How the Relationship Between Subduction and Mantle Dynamics Shapes Slab Evolution at Mid-Mantle Depths

Advances in seismic tomography have revealed that the Earth’s mantle is more complex than previously thought and hosts a plethora of slab morphologies. These morphologies can be broadly grouped into three main types; penetrating slabs, deflected slabs and broken, or orphan, slabs. Slab orphaning is a newly discovered phenomenon whereby slabs break directly at mid-mantle depths. This produces a flattened parent slab above 660 km and an orphan slab below it. As the orphan slab slowly sinks towards the core-mantle boundary, subduction continues through the lateral motion of the parent above 660 km.
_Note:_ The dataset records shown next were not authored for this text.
/-- Both states BX can enter: R14 = 0x200 and, in Supervisor mode, R14 = 0x201. -/
theorem case_BranchAndExchange :
    (Ready .al .system (strict sample) ∧
      Allows ((14 : Reg) == 15 || (readReg .system 14 (strict sample)).extractLsb' 0 2 == 0b10#2) (strict sample) ∧
      (readReg .system 14 (strict sample)).getLsbD 0 = false) ∧
    Ready .al .supervisor (strict sampleSvc) ∧
      Allows ((14 : Reg) == 15 || (readReg .supervisor 14 (strict sampleSvc)).extractLsb' 0 2 == 0b10#2)
        (strict sampleSvc) ∧
      (readReg .supervisor 14 (strict sampleSvc)).getLsbD 0 = true :=
  ⟨⟨ready_sample.2, .inl rfl, rfl⟩, ready_svc.2, .inl rfl, rfl⟩

theorem case_MultiplyAndAccumulate :
    (Ready .al .system (strict sample) ∧ Allows false (strict sample) ∧
      Allows ((0 : Reg) == 1 || (0 : Reg) == 15 || (1 : Reg) == 15 || (2 : Reg) == 15) (strict sample) ∧
      Allows ((0 : Reg) == 1 || (0 : Reg) == 15 || (1 : Reg) == 15 || (2 : Reg) == 15 || (3 : Reg) == 15)
        (strict sample)) ∧
    Ready .al .system sample ∧ Allows true sample ∧
      Allows ((0 : Reg) == 0 || (0 : Reg) == 15 || (0 : Reg) == 15 || (2 : Reg) == 15) sample :=
  ⟨⟨ready_sample.2, .inl rfl, .inl rfl, .inl rfl⟩, ready_sample.1, .inr rfl, .inr rfl⟩

theorem case_LongMultiplies :
    Ready .al .system (strict sample) ∧
    Allows ((1 : Reg) == 0 || (2 : Reg) == 1 || (2 : Reg) == 0 || (1 : Reg) == 15 || (0 : Reg) == 15 || (3 : Reg) == 15
      || (2 : Reg) == 15) (strict sample) := ⟨ready_sample.2, .inl rfl⟩

/-- Loads pre-indexed and post-indexed, a load of R15, and, where the arguments allow it, a base that is Rd. -/
theorem case_WordAndByteLoads :
    (Ready .al .system (strict sample) ∧
      Allows (unpredictableU8 .preIndexed 1 0 (sdtOffsetReg (.reg 2 .lsl 2))) (strict sample) ∧
      Allows (unpredictableU8 .postIndexed 1 0 (sdtOffsetReg (.reg 2 .lsl 2))) (strict sample) ∧
      Allows ((0 : Reg) == 15) (strict sample)) ∧
    Allows (unpredictableU8 .offset 1 15 (sdtOffsetReg (.imm 4))) (strict sample) ∧
    Ready .al .system sample ∧ Allows (unpredictableU8 .preIndexed 1 1 (sdtOffsetReg (.imm 4))) sample ∧
    Allows ((15 : Reg) == 15) sample :=
  ⟨⟨ready_sample.2, .inl rfl, .inl rfl, .inl rfl⟩, .inl rfl, ready_sample.1, .inr rfl, .inr rfl⟩

/-- Stores likewise; a store of R15. -/
theorem case_WordAndByteStores :
    (Ready .al .system (strict sample) ∧
      Allows (unpredictableU8 .preIndexed 1 0 (sdtOffsetReg (.imm 4))) (strict sample) ∧
      Allows (unpredictableU8 .postIndexed 1 0 (sdtOffsetReg (.imm 4))) (strict sample) ∧
      Allows ((0 : Reg) == 15) (strict sample)) ∧
    Allows (unpredictableU8 .offset 1 15 (sdtOffsetReg (.imm 4))) (strict sample) ∧
    Ready .al .system sample ∧ Allows (unpredictableU8 .preIndexed 15 15 (sdtOffsetReg (.imm 4))) sample ∧
    Allows ((15 : Reg) == 15) sample :=
  ⟨⟨ready_sample.2, .inl rfl, .inl rfl, .inl rfl⟩, .inl rfl, ready_sample.1, .inr rfl, .inr rfl⟩

/-- An even address by register and by immediate (R1 = 0x1004, R2 = 2). -/
theorem case_HalfwordAndSignedLoads :
    Ready .al .system (strict sample) ∧
    Allows (Indexing.preIndexed == .postIndexedW || (0 : Reg) == 15) (strict sample) ∧
    Allows (unpredictableU8 .preIndexed 1 0 (some 2)) (strict sample) ∧
    oddAddress .preIndexed true 1 (readReg .system 2 (strict sample)) .system (strict sample) = false ∧
    Allows (unpredictableU8 .preIndexed 1 0 none) (strict sample) ∧
    oddAddress .preIndexed true 1 ((2 : BitVec 8).setWidth 32) .system (strict sample) = false :=
  ⟨ready_sample.2, .inl rfl, .inl rfl, rfl, .inl rfl, rfl⟩

/-- The same, and a store of R15 where the arguments allow it. -/
theorem case_HalfwordStores :
    (Ready .al .system (strict sample) ∧
      Allows (Indexing.preIndexed == .postIndexedW || (0 : Reg) == 15) (strict sample) ∧
      Allows (unpredictableU8 .preIndexed 1 0 (some 2)) (strict sample) ∧
      oddAddress .preIndexed true 1 (readReg .system 2 (strict sample)) .system (strict sample) = false ∧
      Allows (unpredictableU8 .preIndexed 1 0 none) (strict sample) ∧
      oddAddress .preIndexed true 1 ((2 : BitVec 8).setWidth 32) .system (strict sample) = false) ∧
    Ready .al .system sample ∧ Allows (Indexing.offset == .postIndexedW || (15 : Reg) == 15) sample ∧
      Allows (unpredictableU8 .offset 1 15 none) sample ∧
      oddAddress .offset true 1 ((2 : BitVec 8).setWidth 32) .system sample = false :=
  ⟨⟨ready_sample.2, .inl rfl, .inl rfl, rfl, .inl rfl, rfl⟩, ready_sample.1, .inr rfl, .inl rfl, rfl⟩

/-- An odd address by register and by immediate (R3 = 3). -/
theorem case_OddHalfwordAddressIsRefused :
    Ready .al .system (strict sample) ∧
    Allows (Indexing.preIndexed == .postIndexedW || (0 : Reg) == 15) (strict sample) ∧
    Allows (unpredictableU8 .preIndexed 1 0 (some 3)) (strict sample) ∧
    oddAddress .preIndexed true 1 (readReg .system 3 (strict sample)) .system (strict sample) = true ∧
    Allows (unpredictableU8 .preIndexed 1 0 none) (strict sample) ∧
    oddAddress .preIndexed true 1 ((1 : BitVec 8).setWidth 32) .system (strict sample) = true :=
  ⟨ready_sample.2, .inl rfl, .inl rfl, rfl, .inl rfl, rfl⟩

theorem case_ReservedHalfwordFormsAreRefused :
    Ready .al .system sample ∧ Ready .al .system (strict sample) ∧ Ready .ne .user (machine 0x10 []) :=
  ⟨ready_sample.1, ready_sample.2, ready_user⟩

/-- A list without the base, R15 in it, under the strict arguments; the empty list, the base in the list and R15 as base
under the others. -/
theorem case_LoadMultiple :
    (Ready .al .system (strict sample) ∧ Allows ((0x8221 : BitVec 16) == 0) (strict sample) ∧
      Allows (true && (0x8221 : BitVec 16).getLsbD (13 : Reg).toNat) (strict sample) ∧
      Allows ((13 : Reg) == 15) (strict sample)) ∧
    Ready .al .system sample ∧ Allows ((0 : BitVec 16) == 0) sample ∧
      Allows (true && (0x8000 : BitVec 16).getLsbD (15 : Reg).toNat) sample ∧ Allows ((15 : Reg) == 15) sample :=
  ⟨⟨ready_sample.2, .inl rfl, .inl rfl, .inl rfl⟩, ready_sample.1, .inr rfl, .inr rfl, .inr rfl⟩

/-- The same for STM, in User mode. -/
theorem case_StoreMultiple :
    Ready .ne .user (machine 0x10 []) ∧ Allows ((0xE000 : BitVec 16) == 0) (machine 0x10 []) ∧
    Allows (true && (0xE000 : BitVec 16).getLsbD (13 : Reg).toNat) (machine 0x10 []) ∧
    Allows ((13 : Reg) == 15) (machine 0x10 []) := ⟨ready_user, .inl rfl, .inr rfl, .inl rfl⟩

theorem case_ForceUserBitIsRefused : Ready .al .supervisor sampleSvc ∧ Ready .ne .user (machine 0x10 []) :=
  ⟨ready_svc.1, ready_user⟩

theorem case_SwapsReadThenWrite :
    Ready .al .system (strict sample) ∧
    Allows ((2 : Reg) == 15 || (0 : Reg) == 15 || (1 : Reg) == 15 || (2 : Reg) == 0 || (2 : Reg) == 1) (strict sample) :=
  ⟨ready_sample.2, .inl rfl⟩

/-- A mode without an SPSR and one with it. -/
theorem case_MrsCopiesTheStatusRegister :
    (Ready .al .system (strict sample) ∧ Allows ((0 : Reg) == 15 || (0 : BitVec 12) != 0) (strict sample) ∧
      Mode.excMode .system = none) ∧
    Ready .al .supervisor (strict sampleSvc) ∧
      Allows ((0 : Reg) == 15 || (0 : BitVec 12) != 0) (strict sampleSvc) ∧ Mode.excMode .supervisor = some .svc :=
  ⟨⟨ready_sample.2, .inl rfl, rfl⟩, ready_svc.2, .inl rfl, rfl⟩

theorem case_MsrWritesSpsr :
    (Ready .al .system (strict sample) ∧ Allows ((0 : Reg) == 15 || (0 : BitVec 8) != 0) (strict sample) ∧
      Mode.excMode .system = none) ∧
    Ready .al .supervisor (strict sampleSvc) ∧
      Allows ((0 : Reg) == 15 || (0 : BitVec 8) != 0) (strict sampleSvc) ∧ Mode.excMode .supervisor = some .svc :=
  ⟨⟨ready_sample.2, .inl rfl, rfl⟩, ready_svc.2, .inl rfl, rfl⟩

/-- Each case of a write of CPSR: User mode, T, no mode, a valid write, and no control byte at all. -/
theorem case_MsrWritesCpsr :
    ((9 : BitVec 4).getLsbD 0 = true ∧ Ready .ne .user (machine 0x10 [])) ∧
    (Ready .al .supervisor (strict sampleSvc) ∧ Mode.supervisor ≠ .user ∧
      Allows ((0 : Reg) == 15 || (0 : BitVec 8) != 0) (strict sampleSvc)) ∧
    (0x3F : Word).getLsbD 5 = true ∧
    ((0x14 : Word).getLsbD 5 = false ∧ Mode.ofBits ((0x14 : Word).extractLsb' 0 5) = none) ∧
    ((0xF00000D3 : Word).getLsbD 5 = false ∧ (Mode.ofBits ((0xF00000D3 : Word).extractLsb' 0 5)).isSome = true) ∧
    (8 : BitVec 4).getLsbD 0 = false :=
  ⟨⟨rfl, ready_user⟩, ⟨ready_svc.2, by decide, .inl rfl⟩, rfl, ⟨rfl, rfl⟩, ⟨rfl, rfl⟩, rfl⟩

/-- One form of each of the fifteen classes, with the premises of its clause. -/
theorem case_UnpredictableFormsAreRefused :
    Ready .al .system (strict sample) ∧ (strict sample).params.strictUnpredictable = true ∧
    ([0xE0400291, 0xE1A00391, 0xE3200000, 0xE12FFF1F, 0xE89D0000, 0xE8BD2000, 0xE89F0001, 0xE5B11004, 0xE0F100B2, 0xE1000091,
      0xE0000190, 0xE10F0001, 0xE129F030, 0xE5D1F000, 0xE151F002] : List Word).map (fun w => refusedBy w (strict sample)) =
    [ClassU.u1, .u2, .u3, .u4, .u5, .u6, .u7, .u8, .u9, .u10, .u11, .u12, .u13, .u14, .u15].map
      (fun u => some (.unpredictable u)) :=
  ⟨ready_sample.2, rfl, by decide⟩

/-- A step from User mode that stays there, and one that leaves it. -/
theorem case_UserModeIsLeftOnlyByExceptions :
    Mode.ofBits (atFetch 0xEF000000 (machine 0x10 [])).cpsr.m = some .user ∧
    (nextOf (step (atFetch 0xE3A00001 (machine 0x10 [])))).map (fun t => Mode.ofBits t.cpsr.m) = some (some .user) ∧
    (nextOf (step (atFetch 0xEF000000 (machine 0x10 [])))).map (fun t => (Mode.ofBits t.cpsr.m, t.pc)) =
      some (some .supervisor, 0x10) := by decide

/-- I changed by a trap and by MSR, T by BX and by a return. -/
theorem case_ControlBitsChangeOnlyAsListed :
    (ran 0xEF000000 (machine 0x10 [])).map (fun t => t.cpsr.i) = some true ∧
    (ran 0xE321F0D3 sample).map (fun t => (t.cpsr.i, t.cpsr.f)) = some (true, true) ∧
    (ran 0xE12FFF1E sampleSvc).map (fun t => t.cpsr.t) = some true ∧
    (ran 0xE1B0F00E (sampleSvc.withSpsr .svc (Psr.ofWord 0x30))).map (fun t => t.cpsr.t) = some true := by decide

theorem case_FlagsChangeOnlyAsListed :
    (decode 0xE0810002).setsFlags = false ∧ (decode 0xE0810002).restores = false ∧ (decode 0xE0810002).writesPsr = false ∧
    (ran 0xE0810002 (machine 0xF000001F [(1, 0xFFFFFFFF), (2, 1)])).map r0Flags = some (0, 0b1111) := by decide

/-- An SPSR changed by entry and by MSR. -/
theorem case_SavedStatusChangesOnlyAsListed :
    (ran 0xEF000000 sample).map (fun t => (t.spsr.get .svc).toWord) = some 0x1F ∧ (sample.spsr.get .svc).toWord = 0 ∧
    (ran 0xE161F000 (writeReg .supervisor 0 0x1F sampleSvc)).map (fun t => (t.spsr.get .svc).toWord) = some 0x1F ∧
    (sampleSvc.spsr.get .svc).toWord = 0x10 := by decide

theorem case_MemoryChangesOnlyByStores :
    (decode 0xE5910000).stores = false ∧ (ran 0xE5910000 sample).map (fun t => t.mem) = some image := by decide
In nature, the Tonga, Arabian, Japan and Central American slabs are possible candidates for slab orphaning. Orphaning has significant implications for the interpretation of slab remnants and their inferred ages, with consequences for tectonic reconstructions. The subduction of slabs, however, does not take place in isolation and slab dynamics must be influenced to some degree by the overriding plate. The nature of the overriding plate plays a major role in the evolution of deep slab morphologies at mid-mantle depths. 2-D numerical simulations of subduction indicate that the presence of continental lithosphere at subduction zones produces markedly different slab behaviour at depth. In particular, a continental overriding plate results in bigger orphans and encourages the mid-mantle penetration of slabs that are otherwise inclined to flatten. It is therefore clear that, in contrast to the slabs of the upper mantle, the deeper slab morphologies are the result of a complex interaction between the overriding plate forcing and the changes in the relative strength ratios of the slab and mantle.